You have done amazingly well to reduce down, but i can only emphasise the importance of quitting completely. Smoking is so dangerous in pregnancy and with a baby. Increased risk of DVT, placental abruption, still birth, miscarriage, pre term birth, low birth weight, respiratory problems in baby, SIDS to name a few complicAtikns. You will always find women that say they smoked and babies are fine... that's like anything, smoking and not getting lung cancer. But The evidence is there and proven time and time again. You can do this. Good luck

Bluebellevergreen · 08/02/2017 10:06

Laura I wont "shoot" you as you are just being honest like everyone else.
Your 2yo might not have medical problems at the moment that can be linked to cigarrettes in am obvious manner but that doesnt mean a thing.
If yoo did smoke and feel quite fine with that is up to you, but the OP has come here because she wants to quit (good on her) and she is asking for tips.

I disagree with this:
"Don't be bullied into quitting if you're not ready.

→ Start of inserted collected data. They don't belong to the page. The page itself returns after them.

-- ==== Sys2Proof/Machine/Engine.lean ====
section
/-! DEFINITION. The synthesis engine's operations (spec/42_synthesis_ops.md). -/

namespace Sys2Proof.Machine

/-- G.START (R161). -/
def execGStart (s : State) : Result :=
  taskStep s (!s.gbusy && s.pend)
    (.next { s with pend := false, gbusy := true, gidx := 0, gtype := s.wtype, taint := false })

/-- G.OFF (R163). -/
def execGOff (s : State) : Result := taskStep s (s.generating 0) (.next (s.putSample sampleOff))

/-- G.SINE (R164). -/
def execGSine (s : State) : Result :=
  taskStep s (s.generating 1) (.next (s.putSample (sampleSine s.maxduty.toNat s.gidx.toNat)))

/-- G.SQR (R165). -/
def execGSqr (s : State) : Result :=
  taskStep s (s.generating 2) (.next (s.putSample (sampleSquare s.maxduty.toNat s.duty.toNat s.gidx.toNat)))

/-- G.TRI (R166). -/
def execGTri (s : State) : Result :=
  taskStep s (s.generating 3) (.next (s.putSample (sampleTriangle s.maxduty.toNat s.duty.toNat s.gidx.toNat)))

/-- G.ARB (R167). The read of AT is a draw of its own when nothing has written the entry (R77). -/
def execGArb (s : State) : Result :=
  taskStep s (s.generating 4) <|
    let a := s.readAT s.gidx.toNat
    .next (a.2.putSample (sampleArbitrary a.1.toNat s.ampl.toNat))

/-- G.FIN (R168). -/
def execGFin (s : State) : Result :=
  taskStep s (s.gbusy && s.done) <|
    let f := clockRequest s.freq.toNat
    if Config.sclkRepresentable f then
      .next { s with sclkFreq := BitVec.ofNat 17 f, cfgerr := false, ie := true, run := true, gbusy := false }
    else .next { s.report .configError with cfgerr := true, gbusy := false }

end Sys2Proof.Machine
end

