-- ==== Sys2Proof/Machine/Stream.lean ====
section
/-! DEFINITION. The streaming operations (spec/43_stream_ops.md). -/

namespace Sys2Proof.Machine

/-- T.FIRE (R181). -/
def execTFire (s : State) : Result := hardwareStep s s.run (.next { s with ifFlag := true })

/-- TICK's four actions on the value v it read (R182): output the entry, drive the trigger, advance SIDX, return. -/
def State.serveTick (s : State) (v : Sample) : State :=
  let t := inWindow s.sidx.toNat s.phaseidx.toNat
  let s1 := { s with pwmDuty := v }.emit (.setDutyCycle v)
  let s2 := { s1 with trig := t }.emit (.trigger t)
  { s2 with sidx := BitVec.ofNat 9 (nextIndex s.sidx.toNat) }.tickReturn

/-- TICK (R182). -/
def execTick (s : State) : Result :=
  hardwareStep s (s.ifFlag && s.ie) <|
    withEntry s.sidx.toNat <|
      let r := s.readWT s.sidx.toNat
      .next (r.2.serveTick r.1)

end Sys2Proof.Machine
end

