-- ==== Sys2Proof/Laws/Sine.lean ====
section
/-! SUPPORT. The sine table is close enough: for every 16-bit MAXDUTY and every entry, `sampleSine` is the floor that
R164 asks for over the reals.

The error of a table entry is far below 10^-14 (the angle-addition formulas, from sin and cos of 0.9 degrees). A floor
could change only if a fraction with denominator at most 65535 lay between the table's value and the true sine; the
gaps below, between neighbours in a Farey sequence, show that none lies within 10^-14 of either. -/

namespace Sys2Proof.Machine

open Real

/-! ### Sine and cosine of 0.9 degrees -/

/-- Taylor's polynomials of degree 7 and 6, with the error of eight terms of the exponential series. -/
theorem sin_cos_taylor {x : ℝ} (h0 : 0 ≤ x) (h1 : x ≤ 1) :
    |sin x - (x - x ^ 3 / 6 + x ^ 5 / 120 - x ^ 7 / 5040)| ≤ x ^ 8 / 35840 ∧
    |cos x - (1 - x ^ 2 / 2 + x ^ 4 / 24 - x ^ 6 / 720)| ≤ x ^ 8 / 35840 := by
  have hn : ‖(x : ℂ) * Complex.I‖ = x := by simp [abs_of_nonneg h0]
  have hb := Complex.exp_bound (x := (x : ℂ) * Complex.I) (by rw [hn]; exact h1) (n := 8) (by norm_num)
  have hsum : (∑ m ∈ Finset.range 8, ((x : ℂ) * Complex.I) ^ m / (m.factorial : ℂ)) =
      ((1 - x ^ 2 / 2 + x ^ 4 / 24 - x ^ 6 / 720 : ℝ) : ℂ) +
        ((x - x ^ 3 / 6 + x ^ 5 / 120 - x ^ 7 / 5040 : ℝ) : ℂ) * Complex.I := by
    have h2 : Complex.I ^ 2 = -1 := Complex.I_sq
    have h3 : Complex.I ^ 3 = -Complex.I := by rw [pow_succ, h2]; ring
    have h4 : Complex.I ^ 4 = 1 := by rw [show (4 : ℕ) = 2 * 2 from rfl, pow_mul, h2]; ring
    have h5 : Complex.I ^ 5 = Complex.I := by rw [pow_succ, h4]; ring
    have h6 : Complex.I ^ 6 = -1 := by rw [show (6 : ℕ) = 2 * 3 from rfl, pow_mul, h2]; ring
    have h7 : Complex.I ^ 7 = -Complex.I := by rw [pow_succ, h6]; ring
    simp only [Finset.sum_range_succ, Finset.sum_range_zero, mul_pow, h2, h3, h4, h5, h6, h7]
    push_cast [Nat.factorial]
    ring
  rw [hsum, hn, Complex.exp_mul_I] at hb
  have hz : Complex.cos x + Complex.sin x * Complex.I -
      (((1 - x ^ 2 / 2 + x ^ 4 / 24 - x ^ 6 / 720 : ℝ) : ℂ) +
        ((x - x ^ 3 / 6 + x ^ 5 / 120 - x ^ 7 / 5040 : ℝ) : ℂ) * Complex.I) =
      ((cos x - (1 - x ^ 2 / 2 + x ^ 4 / 24 - x ^ 6 / 720) : ℝ) : ℂ) +
        ((sin x - (x - x ^ 3 / 6 + x ^ 5 / 120 - x ^ 7 / 5040) : ℝ) : ℂ) * Complex.I := by
    push_cast; ring
  rw [hz] at hb
  have hr : x ^ 8 * (((8 : ℕ).succ : ℝ) * (((8 : ℕ).factorial : ℝ) * ((8 : ℕ) : ℝ))⁻¹) = x ^ 8 / 35840 := by
    norm_num [Nat.factorial]; ring
  have hb' := le_of_le_of_eq hb hr
  have parts : ∀ p q : ℝ, |q| ≤ ‖(p : ℂ) + (q : ℂ) * Complex.I‖ ∧ |p| ≤ ‖(p : ℂ) + (q : ℂ) * Complex.I‖ := fun p q =>
    ⟨by simpa using Complex.abs_im_le_norm ((p : ℂ) + (q : ℂ) * Complex.I),
     by simpa using Complex.abs_re_le_norm ((p : ℂ) + (q : ℂ) * Complex.I)⟩
  exact ⟨le_trans (parts _ _).1 hb', le_trans (parts _ _).2 hb'⟩
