/-- Settles O15: n is above AMP_MAX, 0, or neither, and the rescaled ceiling fits MAXDUTY. -/
theorem setvRescalesTheDutyCeiling : Obligations.SetvRescalesTheDutyCeiling := by
  refine ⟨fun n => decodeInvertsEncode (.setv n), fun n hn => ⟨dutyCeiling_toNat hn, dutyCeiling_le hn⟩,
    fun n s hhalt htick => ?_⟩
  simp only [exec, execSetv, taskStep_of_free hhalt htick, AMP_MAX]
  refine ⟨fun hn => ?_, fun h0 => ?_, fun hpos hn => ?_⟩
  · rw [if_pos hn]; rfl
  · have hceil : dutyCeiling 0 = 0 := by simp [dutyCeiling]
    rw [if_neg (by omega), if_pos h0, h0, hceil]; rfl
  · rw [if_neg (by omega), if_neg (by omega)]; rfl

/-- Settles O16: n is above PHASE_MAX, is PHASE_MAX and normalised to 0, or is stored as it stands. -/
theorem setpMovesTheTriggerWindow : Obligations.SetpMovesTheTriggerWindow := by
  refine ⟨fun n => decodeInvertsEncode (.setp n), fun n s hhalt htick => ?_⟩
  simp only [exec, execSetp, taskStep_of_free hhalt htick, PHASE_MAX]
  refine ⟨fun hn => ?_, fun hn => ?_, fun hn => ?_⟩
  · rw [if_pos hn]; rfl
  · rw [if_neg (by omega), normalPhase, if_pos hn]; rfl
  · rw [if_neg (by omega), normalPhase, if_neg hn.ne]; rfl

/-- Settles O17: n is above DUTYPCT_MAX or stored. -/
theorem setdStoresTheDuty : Obligations.SetdStoresTheDuty := by
  refine ⟨fun n => decodeInvertsEncode (.setd n), fun n s hhalt htick => ?_⟩
  simp only [exec, execSetd, taskStep_of_free hhalt htick, DUTYPCT_MAX]
  refine ⟨fun hn => ?_, fun hn => ?_⟩
  · rw [if_pos hn]; rfl
  · rw [if_neg (by omega)]; rfl

theorem exec_of_waveCode {c : BitVec 3} (hc : waveCode i = some c) (hf : s.Free) :
    exec i s = .next ((s.selectWave c).report .ok) := by
  cases i with
  | wsin | wtri | wsqr | warb | woff =>
    obtain rfl := Option.some.inj hc
    exact taskStep_of_free hf.1 hf.2 rfl
  | _ => cases hc

/-- Settles O18: each word is its command's encoding, and each command selects its wave code. -/
theorem waveCommandsSelectTheType : Obligations.WaveCommandsSelectTheType := by
  constructor
  · exact ⟨decodeInvertsEncode .wsin, decodeInvertsEncode .wtri, decodeInvertsEncode .wsqr, decodeInvertsEncode .warb,
      decodeInvertsEncode .woff⟩
  · intro s hhalt htick
    have hf : s.Free := ⟨hhalt, htick⟩
    exact ⟨exec_of_waveCode rfl hf, exec_of_waveCode rfl hf, exec_of_waveCode rfl hf, exec_of_waveCode rfl hf,
      exec_of_waveCode rfl hf⟩

end Sys2Proof.Machine
end

section
/-! PROOFS. The control and load commands (R150 to R153): each one's effect, and a whole load of 400 LPUSH words. -/

namespace Sys2Proof.Machine

variable {s t : State} {v : Imm16} {f : Nat → Imm16} {k : Nat}

/-! ## STOP, REGEN and LBEG (R150 to R152) -/

theorem hardwareStep_of_guard_false {own : Bool} {r : Result} (h : s.halt = false) (ho : own = false) :
    hardwareStep s own r = .refused .guardFalse := by
  simp [hardwareStep, h, ho]

theorem exec_tFire_of_stopped (h : s.halt = false) (hr : s.run = false) : exec .tFire s = .refused .guardFalse :=
  hardwareStep_of_guard_false h hr

theorem exec_tick_of_no_tick (h : s.halt = false) (ht : (s.ifFlag && s.ie) = false) :
    exec .tick s = .refused .guardFalse :=
  hardwareStep_of_guard_false h ht

/-- Settles O19: T.FIRE then lacks RUN = 1; STOP ran with no TICK enabled and keeps IF and IE, so none is after it. -/
theorem stopClearsRunOnly : Obligations.StopClearsRunOnly := by
  refine ⟨decodeInvertsEncode .stop, fun s hhalt htick => ⟨_, taskStep_of_free hhalt htick rfl, rfl, ?_, ?_, ?_⟩⟩
  · exact exec_tFire_of_stopped hhalt rfl
  · intro hie
    show s.ifFlag = false
    rwa [hie, Bool.and_true] at htick
  · exact exec_tick_of_no_tick hhalt htick

/-- Settles O20: REGEN has no guard of its own and one assignment. -/
theorem regenSetsPendOnly : Obligations.RegenSetsPendOnly :=
  ⟨decodeInvertsEncode .regen, fun _ hhalt htick => taskStep_of_free hhalt htick rfl⟩

/-- Settles O21: LBEG has no guard of its own and one assignment. -/
theorem lbegResetsTheLoadIndex : Obligations.LbegResetsTheLoadIndex :=
  ⟨decodeInvertsEncode .lbeg, fun _ hhalt htick => taskStep_of_free hhalt htick rfl⟩

/-! ## LPUSH (R153) -/

/-- The state LPUSH v leads to (`exec_lpush_of_lidx_lt`). -/
def State.push (s : State) (v : Imm16) : State :=
  State.report { (s.writeAT s.lidx.toNat v).taintIfBusy with lidx := BitVec.ofNat 9 (nextIndex s.lidx.toNat) }
    (if s.lidx.toNat = 399 then .loadComplete else .ok)

theorem exec_lpush_of_lidx_lt (hf : s.Free) (hl : s.lidx.toNat < 400) (v : Imm16) :
    exec (.lpush v) s = .next (s.push v) := by
  obtain ⟨t, h⟩ := exec_host_runs (i := .lpush v) rfl hf hl
  obtain ⟨-, -, rfl⟩ := exec_lpush_next h
  exact h

@[simp] theorem State.push_atab : (s.push v).atab = s.atab.set s.lidx.toNat v := rfl

/-- The push that writes entry 399 wraps LIDX and reports LOAD_COMPLETE. -/
theorem State.push_of_last (h : s.lidx.toNat = 399) :
    s.push v = { s with atab := (s.push v).atab, taint := s.taint || s.gbusy, lidx := 0,
                        history := .report .loadComplete :: s.history } := by
  have hnext : BitVec.ofNat 9 (nextIndex s.lidx.toNat) = 0 := by rw [h]; decide
  rw [State.push, if_pos h, hnext]; rfl

/-- Any earlier push adds 1 to LIDX and reports OK. -/
theorem State.push_of_lt (h : s.lidx.toNat < 399) :
    s.push v = { s with atab := (s.push v).atab, taint := s.taint || s.gbusy,
                        lidx := BitVec.ofNat 9 (s.lidx.toNat + 1), history := .report .ok :: s.history } := by
  have hnext : nextIndex s.lidx.toNat = s.lidx.toNat + 1 := Nat.mod_eq_of_lt (show s.lidx.toNat + 1 < 400 by omega)
  rw [State.push, if_neg h.ne, hnext]; rfl

/-- Settles O22: one entry is written, and LIDX is either the last index or below it. -/
theorem lpushCommitsOneSample : Obligations.LpushCommitsOneSample := by
  refine ⟨fun v => decodeInvertsEncode (.lpush v), fun v s hhalt htick hl =>
    ⟨s.push v, exec_lpush_of_lidx_lt ⟨hhalt, htick⟩ hl v, ?_, fun a ha => ?_, State.push_of_last, State.push_of_lt⟩⟩
  · exact s.atab.get?_set_same _ v
  · exact s.atab.get?_set_other v ha

/-! ## A load of 400 samples (R153, R194) -/

/-- The host's turn with an LPUSH word at the head of the port. -/
theorem step_of_lpush_word {rest : List CmdWord} {q : List Agent} (hf : s.Free) (hl : s.lidx.toNat < 400)
    (hport : s.port = (0x57000000#32 ||| v.setWidth 32) :: rest) (hq : s.turns = .host :: q) :
    step s = .next (State.push { s with turns := q, port := rest } v) := by
  rw [step_of_host_turn hf.1 hf.2 (s.turn_of_cons hq),
    hostTurn_of_decode hport (decodeInvertsEncode (.lpush v)), s.endTurn_of_cons hq]
  exact exec_lpush_of_lidx_lt (s := { s with turns := q, port := rest }) hf hl v

/-- t is s after the first k samples of f, the load not yet complete. -/
structure LoadedUpTo (s : State) (f : Nat → Imm16) (k : Nat) (t : State) : Prop where
  free : t.Free
  lidx : t.lidx.toNat = k
  atab : ∀ i, i < k → t.atab.get? i = some (f i)
  wtab : t.wtab = s.wtab
  history : t.history = List.replicate k (.report .ok) ++ s.history

/-- The load reads neither the schedule nor the port. -/
theorem LoadedUpTo.with_turns_port (h : LoadedUpTo s f k t) (q : List Agent) (rest : List CmdWord) :
    LoadedUpTo s f k { t with turns := q, port := rest } :=
  ⟨h.free, h.lidx, h.atab, h.wtab, h.history⟩

/-- The push of the next sample writes entry k and keeps the entries before it. -/
theorem LoadedUpTo.atab_push (h : LoadedUpTo s f k t) (i : Nat) (hi : i < k + 1) :
    (t.push (f k)).atab.get? i = some (f i) := by
  rw [State.push_atab, Memory.get?_set, h.lidx]
  split
  next hik => rw [hik]
  next hik => exact h.atab i (by omega)

theorem LoadedUpTo.push (h : LoadedUpTo s f k t) (hk : k < 399) : LoadedUpTo s f (k + 1) (t.push (f k)) := by
  have hlt : t.lidx.toNat < 399 := h.lidx ▸ hk
  refine ⟨h.free, ?_, h.atab_push, h.wtab, ?_⟩
  · rw [State.push_of_lt hlt, ← h.lidx]
    exact gidx_succ (by omega)
  · rw [State.push_of_lt hlt]
    exact congrArg (Event.report .ok :: ·) h.history

/-- The push of sample 399 completes the load. -/
theorem LoadedUpTo.push_last (h : LoadedUpTo s f 399 t) :
    (t.push v).lidx = 0 ∧
      (t.push v).history = .report .loadComplete :: (List.replicate 399 (.report .ok) ++ s.history) := by
  rw [State.push_of_last h.lidx]
  exact ⟨rfl, congrArg (Event.report .loadComplete :: ·) h.history⟩

/-- From LIDX = 0, k words that are not yet a whole load bring the load to k. -/
theorem run_lpush_words (hk : k < 400) (hf : s.Free) (hl : s.lidx = 0) {rest : List CmdWord} {q : List Agent}
    (hport : s.port = (List.range k).map (fun i => 0x57000000#32 ||| (f i).setWidth 32) ++ rest)
    (hq : s.turns = List.replicate k .host ++ q) :
    ∃ t, Host.Core.run core k s = .next t ∧ LoadedUpTo s f k t ∧ t.port = rest ∧ t.turns = q := by
  induction k generalizing rest q with
  | zero => exact ⟨s, rfl, ⟨hf, by rw [hl]; rfl, fun i hi => absurd hi i.not_lt_zero, rfl, rfl⟩, hport, hq⟩
  | succ k ih =>
    rw [List.range_succ, List.map_append, List.append_assoc] at hport
    rw [List.replicate_succ', List.append_assoc] at hq
    obtain ⟨t, hrun, ht, htport, htq⟩ := ih (by omega) hport hq
    have hstep := step_of_lpush_word ht.free (by rw [ht.lidx]; omega) htport htq
    exact ⟨_, (run_add_next core k 1 hrun).trans (run_succ_next core 0 hstep),
      (ht.with_turns_port q rest).push (by omega), rfl, rfl⟩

It is a stressful process. I've found that doctors and midwives are more accepting of smoking mothers than they used to be."

Nobody is bullying, she asked for tips.
And my midwives and health visitor have definitely spoken to me about the dangers of smoking.

My mother raised me in a house full of smoke and now I see her twice a year because I cant forgive that.
She will have very limited to her grandchild because of second and third hand smoke.

PurpleDaisies · 08/02/2017 10:13

I booked in with a smoking sensation (sp?) midwife who gave me different smoking aids to try but I didn't take to any of them and due to stress etc she said it was actually more dangerous to me and baby to quit. I had cut down to only a few a day so wasn't smoking heavily.

I'm sorry but any midwife that told you that is talking nonsense.

Op you've done incredibly well to cut down so much. Could you try losing another cigarette every few days? Replace it with something to do with your hands. My friend quit by eating oranges (!). Apparently it takes the same amount of time to peel and eat an orange as smoke a cigarette. There's a lot of help out there. Really good luck to you.

PurpleDaisies · 08/02/2017 10:15

I forgot to ask, is your partner or are any of your family smokers?

Lunalovepud · 08/02/2017 10:30

"due to stress etc she said it was actually more dangerous to me and baby to quit."

This is twaddle. Any midwife who gives this information should be disciplined.

GreenGoblin0 · 08/02/2017 11:18

OP can you perhaps try the patches and gum again or try a different type this time or try the nasal spray? of you still get an itchy arm/feel sick with gum can you perhaps accept this as a sacrifice you should make for the sake of your baby?

MotherofA · 08/02/2017 11:29

My Mum smoked with 2/4 of us and said the placentas were grey and disgusting ..... I am related to two children whose mother smoked through both pregnancies and both are special educational needs , have learning support and far behind their peers .
I really think smoking is the worst thing you can do when pregnant although I sympathise it is an addiction .

Hollyhop17 · 08/02/2017 11:45

I cant possibly imagine any midwife actively telling you to keep smoking as stopping would be 'dangerous'. Have you tried googling pictures for a visual representation of what smoking while pregnant does to the placenta etc? Good luck.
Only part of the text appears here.